● Work instruction
Repeat exactly, and only, the lines below starting at the line that contains "regsKeptExcept xs s t)" and ending at the line that contains "PC (log 8). -/", inclusive of both.

-.-.-

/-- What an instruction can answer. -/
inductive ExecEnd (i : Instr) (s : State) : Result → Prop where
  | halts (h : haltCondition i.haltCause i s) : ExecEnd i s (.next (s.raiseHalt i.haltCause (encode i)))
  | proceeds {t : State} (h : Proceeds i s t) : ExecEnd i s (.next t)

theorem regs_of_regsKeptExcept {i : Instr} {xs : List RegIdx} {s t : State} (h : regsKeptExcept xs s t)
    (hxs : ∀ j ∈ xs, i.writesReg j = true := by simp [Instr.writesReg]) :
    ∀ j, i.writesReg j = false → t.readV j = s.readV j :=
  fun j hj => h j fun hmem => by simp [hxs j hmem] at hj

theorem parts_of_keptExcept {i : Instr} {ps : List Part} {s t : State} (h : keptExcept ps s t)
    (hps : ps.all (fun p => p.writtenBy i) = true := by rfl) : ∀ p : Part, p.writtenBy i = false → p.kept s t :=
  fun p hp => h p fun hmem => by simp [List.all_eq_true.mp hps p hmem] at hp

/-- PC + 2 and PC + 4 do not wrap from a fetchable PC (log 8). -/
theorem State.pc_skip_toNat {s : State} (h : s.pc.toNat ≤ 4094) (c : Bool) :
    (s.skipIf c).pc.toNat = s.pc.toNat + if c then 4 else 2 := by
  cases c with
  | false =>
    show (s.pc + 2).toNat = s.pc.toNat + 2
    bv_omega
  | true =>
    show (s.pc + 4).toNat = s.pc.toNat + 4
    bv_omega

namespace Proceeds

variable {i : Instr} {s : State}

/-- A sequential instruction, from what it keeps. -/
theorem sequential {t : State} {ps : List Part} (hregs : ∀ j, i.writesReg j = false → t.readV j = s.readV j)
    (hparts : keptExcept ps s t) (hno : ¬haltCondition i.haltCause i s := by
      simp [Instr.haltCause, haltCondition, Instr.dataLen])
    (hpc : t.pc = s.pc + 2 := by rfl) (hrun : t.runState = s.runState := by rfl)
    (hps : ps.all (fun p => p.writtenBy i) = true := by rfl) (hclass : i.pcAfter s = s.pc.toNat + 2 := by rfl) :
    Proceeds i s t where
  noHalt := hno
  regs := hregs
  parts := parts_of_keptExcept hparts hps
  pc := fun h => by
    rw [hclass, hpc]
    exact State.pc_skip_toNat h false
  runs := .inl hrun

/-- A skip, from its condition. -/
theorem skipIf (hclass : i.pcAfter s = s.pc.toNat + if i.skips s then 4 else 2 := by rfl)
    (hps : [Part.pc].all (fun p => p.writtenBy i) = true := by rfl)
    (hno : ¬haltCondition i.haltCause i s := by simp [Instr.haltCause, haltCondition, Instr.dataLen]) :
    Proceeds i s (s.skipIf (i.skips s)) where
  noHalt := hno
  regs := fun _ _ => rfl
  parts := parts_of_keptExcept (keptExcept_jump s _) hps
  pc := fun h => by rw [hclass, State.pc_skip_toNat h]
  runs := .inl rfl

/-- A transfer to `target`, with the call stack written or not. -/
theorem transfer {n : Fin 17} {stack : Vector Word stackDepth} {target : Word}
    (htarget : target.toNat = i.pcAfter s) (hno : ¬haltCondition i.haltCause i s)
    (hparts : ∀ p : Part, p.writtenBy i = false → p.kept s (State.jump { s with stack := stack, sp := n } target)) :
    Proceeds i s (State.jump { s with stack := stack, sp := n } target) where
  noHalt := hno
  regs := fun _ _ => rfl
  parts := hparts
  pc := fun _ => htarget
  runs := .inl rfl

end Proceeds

-.-.-

● Completed exercise
theorem regs_of_regsKeptExcept {i : Instr} {xs : List RegIdx} {s t : State} (h : regsKeptExcept xs s t)
    (hxs : ∀ j ∈ xs, i.writesReg j = true := by simp [Instr.writesReg]) :
    ∀ j, i.writesReg j = false → t.readV j = s.readV j :=
  fun j hj => h j fun hmem => by simp [hxs j hmem] at hj

theorem parts_of_keptExcept {i : Instr} {ps : List Part} {s t : State} (h : keptExcept ps s t)
    (hps : ps.all (fun p => p.writtenBy i) = true := by rfl) : ∀ p : Part, p.writtenBy i = false → p.kept s t :=
  fun p hp => h p fun hmem => by simp [List.all_eq_true.mp hps p hmem] at hp

/-- PC + 2 and PC + 4 do not wrap from a fetchable PC (log 8). -/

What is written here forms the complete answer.